Я просто загорелся, честное слово. Конечно, глупо было выдумывать, что я притворяюсь глухонемым, но мне все равно нравилось представлять себе, как это будет. И я твердо решил уехать на Запад. Надо было только попрощаться с Фиби. Я вскочил и понесся как сумасшедший через улицу — чуть не попал под машину, если говорить правду, — и прямо в писчебумажный магазин, где купил блокнот и карандаш. Я решил, что напишу ей записку, где нам с ней встретиться, чтобы я мог с ней проститься и отдать ей подарочные деньги, отнесу эту записку в школу, а там попрошу кого-нибудь из канцелярии передать Фиби. Но пока что я сунул блокнот и карандаш в карман и почти бегом побежал к ее школе. Шел я ужасно быстро: надо было успеть передать ей записку, пока она не ушла домой на завтрак, а времени оставалось совсем мало.
Школу я знал хорошо, потому что сам туда бегал, когда был маленьким. Когда я вошел во двор, мне стало как-то странно. Я не думал, что помню, как все было, но, оказывается, я все помнил. Все осталось совершенно таким, как при мне. Тот же огромный гимнастический зал внизу, где всегда было темновато, те же проволочные сетки на фонарях, чтоб не разбить мячом. На полу — те же белые круги для всяких игр. И те же баскетбольные кольца без сеток — только доска и кольцо.
Нигде никого не было — наверно, потому, что шли занятия и большая перемена еще не начиналась. Я только увидел одного малыша — цветного мальчугана, он бежал в уборную. У него из кармана торчал деревянный номерок, нам тоже такие выдавали в доказательство, что нам разрешили выйти из класса.
Я все еще потел, но уже не так сильно. Вышел на лестницу, сел на нижнюю ступеньку и достал блокнот и карандаш. Лестница пахла совершенно так же, как при мне. Как будто кто-то там намочил. В начальных школах лестницы всегда так пахнут. Словом, я сел и написал записку:
Милая Фиби!
Не могу ждать до среды, поэтому сегодня же вечером начну пробираться на Запад. Жди меня в музее, у входа, в четверть первого, если сможешь, и я отдам тебе твои подарочные деньги. Истратил я совсем мало.
Целую. Холден
Музей был совсем рядом со школой, ей все равно надо было идти мимо после завтрака, и я знал, что она меня встретит.
Я поднялся по лестнице в канцелярию директора, чтобы попросить отнести мою записку сестренке в класс. Я сложил листок в десять раз, чтобы никто не прочитал. В этих чертовых школах никому доверять нельзя. Но я знал, что записку от брата ей передадут непременно.

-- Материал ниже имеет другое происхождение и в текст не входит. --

-- ==== Sys2Proof/Machine/State.lean ====
section
/-! DEFINITION. The state of one KY-960 module as plain data, and the state after reset. Every structure
names the rule of spec/ that gives its fields. -/
namespace Sys2Proof.Machine

/-- Why the machine stops with a fault. -/
inductive Fault where
  /-- raised by `step` after a fatal error or a thermal trip (R434 last row, R438): the device serves no
  request until a warm reset or a cold boot. Safe. -/
  | deviceStopped
deriving DecidableEq, Repr

/-- Why a step is refused. -/
inductive Refusal where
  /-- an instruction that has no meaning yet; raised by no meaning. Safe. -/
  | notModelled (mnemonic : String)
deriving DecidableEq, Repr

/-- R14, R152: the loop state of a fragment. `body` is the address of the first body instruction; `addrs`
are the addresses of the body instructions reached so far, found from their LEN (R150). -/
structure LoopSt where
  body : Nat
  len : Nat
  count : Nat
  k : Nat
  addrs : List Nat
deriving DecidableEq, Repr

/-- The operands of a BAR at which a fragment waits (R198). -/
structure BarArg where
  arv : Bool
  id : Nat
  count : Nat
  scope : Nat
deriving DecidableEq, Repr

/-- R256 WAIT: what a fragment waits at. -/
inductive Wait where
  | run
  | join
  | rgang
  /-- at a BAR before the gang's arrival -/
  | bar (b : BarArg)
  /-- arrived at a BAR -/
  | arrived (b : BarArg)
deriving DecidableEq, Repr

/-- R14: a split-table entry. AGE is the entry's place in the gang's list. -/
structure Frag where
  pc : PcWord
  chead : PcWord
  jv : Bool
  join : PcWord
  mask : Mask
  wait : Wait
  loop : Option LoopSt
  /-- the model's own name of the fragment, never used twice in a gang -/
  fid : Nat
  /-- R148: cycles spent waiting at the join or RGANG -/
  waitCyc : Nat
  /-- R288 -/
  defer : Nat
  /-- R288: the cycle at which the fragment became urgent -/
  urg : Option Nat
  /-- R154: the cycle after the fragment's YIELD, in which it is not ready -/
  skip : Nat
  /-- R92: registers that the instructions of the current chain have read -/
  chainRd : List Nat
  /-- R131: an XACC or window-writing XCVT stands in the current chain -/
  chainX : Bool
  /-- R417 -/
  pass : Option Nat
  /-- R418: a step trap is due -/
  stepDue : Bool
  /-- R31: the fragment's ring was lost at a trap or an RTE of another fragment of the gang -/
  lost : Bool
  /-- R260, R261: the cycles from which l0 to l3 can be read, and until which the fragment's unit is taken (0 the slice
  pipes, 1 the transcendental port) -/
  latchAt : List Nat
  unit : Nat
  unitAt : Nat
deriving DecidableEq, Repr

/-- R238, R239: the trap registers of one level. -/
structure TrapRegs where
  cause : Word
  epc : Quad
  tval : Quad
  scratch : Quad
  status : Word
deriving DecidableEq, Repr

/-- R33: the five in-flight paths. -/
inductive Path where
  | g | w | s | m | n
deriving DecidableEq, Repr

/-- R33: an instruction counted on a path. `left` is how many of its lines have not completed. -/
structure Fly where
  seq : Nat
  path : Path
  left : Nat
deriving DecidableEq, Repr

/-- R295: where an access goes. `dev` is a device physical address in HBM or the bulk tier. -/
inductive Target where
  | dev (pa : Nat)
  | peer (vdn ia : Nat)
  | notify (fn queue : Nat)
  | host (addr : Nat)
  /-- the scratchpad of a group of the cluster set (R170) -/
  | scratch (group : Nat)
deriving DecidableEq, Repr

/-- One lane's part of a memory access: its address (virtual after swizzle, or scratchpad), its offset e
of R159, the lowest register it writes, and its B and C data copied at issue (R163). -/
structure LaneAcc where
  lane : Nat
  addr : Nat
  off : Nat
  dst : Nat
  data : Nat
  data2 : Nat
deriving DecidableEq, Repr

/-- R317 row 6, R316: a FENCE in gang order. -/
structure FenceAt where
  seq : Nat
  ord : Nat
  scope : Nat
deriving DecidableEq, Repr

/-- What a request in flight serves: an access or a matrix operand of a gang, a piece of a copy (R189), a SIGNAL (R356), or a
line of a landing of a group or a launch (R282), or a batch of a node launch that is written to its buffer (R274). -/
inductive Owner where
  | gang
  | piece (copy piece : Nat)
  | signal (fn queue : Nat)
  | landing (unit range line : Nat)
  | batch (launch : Nat)
  /-- R254, R407: a function that has left this device, for the module and the number it has there, and what the request asks for -/
  | moved (modNo vdn : Nat) (op : PeerOp)
deriving DecidableEq, Repr

/-- R299: a line request in flight. `rd` and `wr` say whether the access reads or writes. -/
structure Req where
  core : Nat
  slot : Nat
  gen : Nat
  fn : Nat
  group : Nat
  seq : Nat
  instr : Instr
  active : Mask
  lanes : List LaneAcc
  /-- the buffer record it was issued through -/
  buf : Galley
  size : Nat
  line : Nat
  tgt : Target
  rd : Bool
  wr : Bool
  ord : Nat
  scope : Nat
  pxmt : Bool
  level : Nat
  /-- R305: when the request's timer started; none for a request that has not been sent (R317) -/
  sent : Option Nat
  /-- R162: a failure of the request's line has been reported: the request gets no data and makes no report -/
  mute : Bool
  own : Owner
  /-- R309, R310: the class it is carried in -/
  cls : Nat
  /-- R317 row 6: the fences before it in gang order -/
  fences : List FenceAt
  /-- R164: where its replay stands among the replays of its gang; 0 for a request that is no replay -/
  turn : Nat
  /-- R300: it holds a miss-status entry -/
  entry : Bool
  /-- R304: one of the packets of a line's atomics or reductions, which share the line's entry (R300) -/
  part : Bool
deriving DecidableEq, Repr

/-- R212: a matrix instruction in the engine of a core, with its operands read at issue. -/
structure MxOp where
  instr : Instr
  slot : Nat
  gen : Nat
  group : Nat
  seq : Nat
  active : Mask
  a : Nat
  b : Nat
  c : Nat
  /-- the 16-bit anchor field the operation takes (R220) -/
  anchor : Nat
  mode : Word
  level : Nat
  /-- R226: the buffer record of an L2-direct operand -/
  buf : Galley
  /-- R226: lines of an L2-direct operand not yet fetched, and the bytes of those fetched by offset -/
  lines : List (Nat × Target)
  l2 : Memory
  /-- an operand that has no data, so that no word is updated: the value of the 0x1B that reports it (R227), or none where
  another report has been made (R367) -/
  bad : Option (Option Quad)
  /-- the engine has executed it -/
  ran : Bool
  /-- it sits in the open fold (R225) -/
  folded : Bool
deriving DecidableEq, Repr

/-- R163, R244: an operand-log entry: the lines still to be performed, its cause and faulting address, for a
matrix instruction its operands (R226), and the cycle from which the failed translation is known (log 69). -/
structure Parked where
  seq : Nat
  lines : List Req
  mx : Option MxOp
  cause : BitVec 6
  va : Nat
  taken : Bool
  due : Nat
deriving DecidableEq, Repr

/-- R243: a deferred report. -/
structure Report where
  cause : BitVec 6
  value : Quad
deriving DecidableEq, Repr

/-- R253: a halt request and how far the halt has come. -/
structure Halt where
  cause : BitVec 6
  frame : Nat
  taken : Bool
deriving DecidableEq, Repr

/-- R200: an issued CRED that awaits its result. -/
structure CredOp where
  core : Nat
  slot : Nat
  gen : Nat
  fn : Nat
  group : Nat
  seq : Nat
  instr : Instr
  active : Mask
  /-- the lanes with the lowest register each one's result goes to -/
  dsts : List (Nat × Nat)
  cslot : Nat
  round : Word
  credt : Bool
  /-- the contribution that it has made, whose tag its answer names -/
  con : Contribution
deriving DecidableEq, Repr

/-- R204: an issued SNAP. -/
structure SnapOp where
  core : Nat
  slot : Nat
  gen : Nat
  fn : Nat
  seq : Nat
  active : Mask
  dsts : List (Nat × Nat)
  instr : Instr
  joined : Bool
  level : Nat
deriving DecidableEq, Repr

/-- R254, R256: what a packet of a record stands for: the parked access or matrix instruction at a place in gang order, one that
was not sent or was read and dropped, the requests of one that were sent and await their acknowledgement, or an operation by its
identity. -/
inductive PacketRef where
  | parked (seq : Nat)
  | again (seq : Nat)
  | awaited (ids : List Nat)
  | copy (id : Nat)
  | emit (id : Nat)
  | cred (id : Nat)
  | snap (id : Nat)
deriving DecidableEq, Repr
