-- ==== Sys2Proof/Machine/Operands.lean ====
section
/-! DEFINITION. Operands: reading every operand code at every width (R13, R17 to R30, R86), writing every
destination (R22, R24, R25, R30), and the register sets that R92 and R260 speak of. -/
namespace Sys2Proof.Machine

/-- The index of a lane's (or slice's) copy of register r. -/
def regKey (r lane : Nat) : Nat := 32 * r + lane
def Gang.vReg (g : Gang) (r lane : Nat) : Word := Cells.getD g.v (regKey r lane) 0
def Gang.kReg (g : Gang) (r lane : Nat) : Word := Cells.getD g.k (regKey r lane) 0
def Gang.sReg (g : Gang) (r slice : Nat) : Word := Cells.getD g.s (regKey r slice) 0
def Gang.xReg (g : Gang) (r lane : Nat) : Word := Cells.getD g.x (regKey r lane) 0
/-- R24: p0 reads as ones. -/
def Gang.pReg (g : Gang) (n : Nat) : Mask := if n = 0 then BitVec.allOnes 32 else Cells.getD g.p n 0
def Gang.bReg (g : Gang) (n : Nat) : Galley := Cells.getD g.b n 0

def Gang.setV (g : Gang) (r lane : Nat) (w : Word) : Gang := { g with v := Cells.set 0 g.v (regKey r lane) w }
def Gang.setK (g : Gang) (r lane : Nat) (w : Word) : Gang := { g with k := Cells.set 0 g.k (regKey r lane) w }
def Gang.setS (g : Gang) (r slice : Nat) (w : Word) : Gang := { g with s := Cells.set 0 g.s (regKey r slice) w }
/-- R26: bits [31:24] of an index register stay zero. -/
def Gang.setX (g : Gang) (r lane : Nat) (w : Word) : Gang := { g with x := Cells.set 0 g.x (regKey r lane) (w &&& 0x00FFFFFF#32) }
/-- R24: a write to p0 is discarded. -/
def Gang.setP (g : Gang) (n : Nat) (m : Mask) : Gang := if n = 0 then g else { g with p := Cells.set 0 g.p n m }
def Gang.setB (g : Gang) (n : Nat) (w : Galley) : Gang := { g with b := Cells.set 0 g.b n w }

/-- Joins n words, the first lowest (R4, R21). -/
def joinWords (rd : Nat → Word) : Nat → Nat → Nat
  | _, 0 => 0
  | r, n + 1 => (rd r).toNat + 2 ^ 32 * joinWords rd (r + 1) n

/-- R26, R27: the fields of a lane's index register. -/
structure IndexReg where
  count : Nat
  base : Nat
  index : Nat
deriving DecidableEq, Repr

def Gang.index (g : Gang) (n lane : Nat) : IndexReg :=
  let w := (g.xReg n lane).toNat
  ⟨bits w 23 16, bits w 15 8, bits w 7 0⟩

/-- R27: the vector register an indexed code names in a lane. -/
def Gang.effective (g : Gang) (c : BitVec 8) (lane : Nat) : Nat :=
  let i := g.index (c.toNat - 0xB4) lane
  i.base + i.index

/-- What an instruction issues with: the state, the place, the gang and the fragment as they stand, the
lanes in ACTIVE, and the function and words. -/
structure Ctx where
  st : State
  k : Nat
  sl : Nat
  g : Gang
  f : Frag
  active : Mask
deriving DecidableEq, Repr

/-- R24: the lanes in ACTIVE under a guard. -/
def guardMask (g : Gang) (f : Frag) (l : Long) : Mask :=
  let p := g.pReg l.pg.toNat
  f.mask &&& (if l.pn then ~~~p else p)

/-- The context of the fragment that issues. -/
def State.ctx (s : State) (l : Long) : Option Ctx :=
  match s.gang? s.cur.core s.cur.slot with
  | none => none
  | some g =>
    match g.frag? s.cur.fid with
    | none => none
    | some f => some { st := s, k := s.cur.core, sl := s.cur.slot, g := g, f := f, active := guardMask g f l }

/-- R30: entry l of a lane's ring. An entry that nothing has pushed since the ring was lost is a free
value (log 5). -/
def Ctx.latch (c : Ctx) (n lane : Nat) : Nat :=
  match Cells.find? (c.st.core c.k).pipes (lane / 4) with
  | some p =>
    if p.slot = c.sl && p.fid = c.f.fid && decide (n < p.depth) then (((p.ents.getD n []).getD (lane % 4) 0)).toNat
    else (Config.freeLatch (128 * c.st.free + 4 * lane + n)).toNat
  | none => (Config.freeLatch (128 * c.st.free + 4 * lane + n)).toNat

/-- R17, R86: the value of a source code for a lane, at a width of 32, 64 or 128 bits. -/
def Ctx.src (c : Ctx) (lit : Option (BitVec 64)) (code : BitVec 8) (w lane : Nat) : Nat :=
  let n := w / 32
  if isV code then joinWords (fun r => c.g.vReg r lane) code.toNat n
  else if isK code then joinWords (fun r => c.g.kReg r lane) (code.toNat - 0xB0) n
  else if isIx code then joinWords (fun r => c.g.vReg r lane) (c.g.effective code lane) n
  else if isS code then joinWords (fun r => c.g.sReg r (lane / 4)) (code.toNat - 0xC0) n
  else if isL code then c.latch (code.toNat - 0xE0) lane % 2 ^ w
  else if code = 0xBD then lane
  else if code = 0xBE then lane / 4
  else if isLit code then (lit.getD 0).toNat % 2 ^ w
  else 0

/-- R86: the lane mask of a mask operand; ZERO reads as 0. -/
def Ctx.mask (c : Ctx) (code : BitVec 8) : Mask := if isP code then c.g.pReg (code.toNat - 0xE4) else 0

/-- The lanes in ACTIVE. -/
def Ctx.lanes (c : Ctx) : List Nat := lanesOf c.active

/-- R4, R21: writes the n words of a value from register r on. -/
def putWords (wr : Gang → Nat → Word → Gang) (g : Gang) (r : Nat) : Nat → Nat → Gang
  | 0, _ => g
  | n + 1, v => putWords wr (wr g r (BitVec.ofNat 32 v)) (r + 1) n (v / 2 ^ 32)

/-- R17, R22, R25: writes one lane's value of w bits to a v, k or v[xn] destination, and for an s
destination writes the lane's slice. -/
def Gang.putLane (g : Gang) (code : BitVec 8) (w lane v : Nat) : Gang :=
  let n := w / 32
  if isV code then putWords (fun g r x => g.setV r lane x) g code.toNat n v
  else if isK code then putWords (fun g r x => g.setK r lane x) g (code.toNat - 0xB0) n v
  else if isIx code then putWords (fun g r x => g.setV r lane x) g (g.effective code lane) n v
  else if isS code then putWords (fun g r x => g.setS r (lane / 4) x) g (code.toNat - 0xC0) n v
  else g

/-- R22: the lanes whose values an s destination takes: the lowest ACTIVE lane of each slice. -/
def sliceLeaders (active : Mask) : List Nat :=
  (lanesOf active).filter fun i => (lanesOf active).find? (fun j => decide (j / 4 = i / 4)) == some i

/-- R22, R25: writes a destination of w bits from each ACTIVE lane's value; a p code takes bit 0. -/
def Gang.putAll (g : Gang) (code : BitVec 8) (w : Nat) (active : Mask) (v : Nat → Nat) : Gang :=
  if isP code then
    let n := code.toNat - 0xE4
    g.setP n ((g.pReg n &&& ~~~active) ||| (active &&& maskOf fun i => (v i).testBit 0))
  else
    (if isS code then sliceLeaders active else lanesOf active).foldl (fun g i => g.putLane code w i (v i)) g

/-- R31: the pipes of the fragment's slices pass to it; another's ring there is lost. -/
def Core.claim (c : Core) (sl fid : Nat) (ss : BitVec 8) : Core :=
  { c with pipes := (List.range 8).foldl (fun ps j =>
      if ss.getLsbD j then
        match Cells.find? ps j with
        | some p => if p.slot = sl && p.fid = fid then ps else Cells.put ps j ⟨sl, fid, 0, []⟩
        | none => Cells.put ps j ⟨sl, fid, 0, []⟩
      else ps) c.pipes }

/-- R30: pushes the rings of the fragment's slices. `v` gives an ACTIVE lane's result. -/
def Core.push (c : Core) (sl fid : Nat) (ss : BitVec 8) (active : Mask) (v : Nat → Nat) : Core :=
  { c with pipes := (List.range 8).foldl (fun ps j =>
      if ss.getLsbD j then
        let e := (List.range 4).map fun i => if active.getLsbD (4 * j + i) then BitVec.ofNat 64 (v (4 * j + i)) else 0#64
        match Cells.find? ps j with
        | some p => Cells.put ps j ⟨sl, fid, min 4 (p.depth + 1), (e :: p.ents).take 4⟩
        | none => Cells.put ps j ⟨sl, fid, 1, [e]⟩
      else ps) c.pipes }

/-- How many registers a position covers from its code on. -/
def Kind.regs : Kind → Nat
  | .src w => w / 32
  | .dst w => w / 32
  | .dstP w => w / 32
  | .pdst => 1
  | .mask _ => 1
  | .target => 2
  | .link => 2
  | .wide => 8
  | .window => 4
  | .run r _ => r

/-- The register ids of a use (log 13): operand codes for v, k and s, and for an indexed operand the
index register, the whole range of every lane of the fragment, and what the operand covers there (R92). -/
def Ctx.useIds (c : Ctx) (u : Use) : List Nat :=
  let n := u.kind.regs
  if isP u.code then [pid (u.code.toNat - 0xE4)]
  else if isIx u.code then
    (lanesOf c.f.mask).flatMap fun i =>
      let x := c.g.index (u.code.toNat - 0xB4) i
      ((List.range x.count).map (fun j => x.base + j) ++
        if 1 < n then (List.range n).map fun j => c.g.effective u.code i + j else []).filter fun r => decide (r < 0xB0)
  else if isV u.code || isK u.code || isS u.code then (List.range n).map fun j => u.code.toNat + j
  else []

/-- Whether a position writes, and whether it reads. -/
def Kind.writes : Kind → Bool
  | .dst _ | .dstP _ | .pdst | .link | .window | .run _ _ => true
  | _ => false
def Kind.reads : Kind → Bool
  | .src _ | .mask _ | .target | .window => true
  | _ => false

/-- R92: the registers an instruction reads: its sources, its index registers, its guard. A guard of PG 0
and PN 0 guards nothing (R24) and names no register. -/
def Ctx.readIds (c : Ctx) (i : Instr) : List Nat :=
  let l := Instr.long i
  let sh := Instr.shape i
  (if l.pg = 0 && !l.pn then [] else [pid l.pg.toNat]) ++ sh.xr ++
    sh.uses.flatMap fun u => (if u.kind.reads then c.useIds u else []) ++ (if isIx u.code then [xid (u.code.toNat - 0xB4)] else [])

/-- R92: the registers an instruction writes; with NWB set, none. The eight registers of a wide position
count as `wideD` says which of them is the destination. -/
def Ctx.writeIds (c : Ctx) (i : Instr) : List Nat :=
  let sh := Instr.shape i
  if (Instr.long i).nwb then []
  else sh.xw ++ sh.uses.flatMap fun u => if u.kind.writes then c.useIds u else []

/-- R178: an `.mcas` names three wide positions, the first its destination. -/
def Ctx.wideIds (c : Ctx) (i : Instr) : List Nat × List Nat :=
  let ws := (Instr.shape i).uses.filter fun u => u.kind == Kind.wide
  match ws with
  | d :: t => (t.flatMap c.useIds, c.useIds d)
  | [] => ([], [])

def Ctx.allReads (c : Ctx) (i : Instr) : List Nat := c.readIds i ++ (c.wideIds i).1
def Ctx.allWrites (c : Ctx) (i : Instr) : List Nat := c.writeIds i ++ (c.wideIds i).2

/-- R30: the instruction reads a latch. -/
def readsLatch (i : Instr) : Bool := (Instr.shape i).uses.any fun u => isL u.code

/-- R131: an XACC, or an XCVT with DIR 0 or FMT 1110. -/
def contributes (i : Instr) : Bool :=
  match i with
  | .xacc _ => true
  | .xcvtTo _ => true
  | .xcvtFrom f => decide (fmtN f = 14)
  | _ => false

/-- R19: an operand names k0 to k3 or s28 to s31. -/
def privOperand (u : Use) : Bool :=
  isK u.code || (isS u.code && decide (0xDC < u.code.toNat + u.kind.regs))

/-- R20, R21: an operand names a vector register at or above N. -/
def allocBad (n : Nat) (u : Use) : Bool := isV u.code && decide (n < u.code.toNat + u.kind.regs)

/-- R21, R27: the alignment of a multi-register operand. -/
def Kind.align : Kind → Nat
  | .run _ step => step
  | k => k.regs

/-- R27: an indexed operand fails in a lane. -/
def indexBad (g : Gang) (n : Nat) (u : Use) (lane : Nat) : Bool :=
  let x := g.index (u.code.toNat - 0xB4) lane
  let e := x.base + x.index
  decide (x.count ≤ x.index) || decide (n < x.base + x.count) || decide (e % u.kind.align ≠ 0) || decide (n < e + u.kind.regs)

/-- R94: the value reported with orders 4 to 9. -/
def State.reportWords (s : State) (i : Instr) : Nat := s.cur.w0.toNat + (if Instr.isShort i then 0 else s.cur.w1.toNat * 2 ^ 32)

/-- R251: a BLK that the gang does not have. -/
def Ctx.blockBad (c : Ctx) (i : Instr) : Bool :=
  match i with
  | .ctxs f | .ctxr f => decide (subF f 2 0 = 0) && decide (c.g.nblk ≤ immF f 3 0)
  | _ => false

/-- R94, orders 7 to 10: the first cause and its value. Of several indexed operands that fail at order 10 the first of
D, A, B, C is reported (log 72). -/
def Ctx.operandCause (c : Ctx) (i : Instr) : Option (BitVec 6 × Nat) :=
  let sh := Instr.shape i
  let words := c.st.reportWords i
  let n := 16 * c.g.nblk
  if (c.g.level = 0 && sh.uses.any privOperand) || decide (c.g.level < sh.level) then some (0x0B, words)
  else if readsLatch i && (c.f.chead == c.f.pc || c.f.chainX || (c.allWrites i).any fun r => c.f.chainRd.contains r) then some (0x07, words)
  else if sh.uses.any (allocBad n) || c.blockBad i then some (0x05, words)
  else
    let bad := sh.uses.filter fun u => isIx u.code && c.lanes.any (indexBad c.g n u)
    match bad with
    | u :: _ => some (0x06, (maskOf fun i => c.active.getLsbD i && indexBad c.g n u i).toNat + (u.code.toNat - 0xB4) * 2 ^ 32)
    | [] => none

end Sys2Proof.Machine
end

Когда я подымался по лестнице, меня опять начало мутить, но потом обошлось. Я только присел на минутку и почувствовал себя лучше. Но тут я увидел одну штуку, которая меня взбесила. Кто-то написал на стене похабщину. Я просто взбесился от злости. Только представьте себе, как Фиби и другие малыши увидят и начнут спрашивать, что это такое, а какой-нибудь грязный мальчишка им начнет объяснять — да еще по-дурацки, — что это значит, и они начнут думать о таких вещах и расстраиваться. Я готов был убить того, кто это написал. Я представил себе, что какой-нибудь мерзавец, развратник залез в школу поздно ночью за нуждой, а потом написал на стене эти слова. И вообразил, как я его ловлю на месте преступления и бью головой о каменную лестницу, пока он не издохнет, обливаясь кровью. Но я подумал, что не хватит у меня на это смелости. Я себя знаю. И от этого мне стало еще хуже на душе. По правде говоря, у меня даже не хватало смелости стереть эту гадость. Я испугался — а вдруг кто-нибудь из учителей увидит, как я стираю надпись, и подумает, что это я написал. Но потом я все-таки стер. Стер и пошел в канцелярию директора.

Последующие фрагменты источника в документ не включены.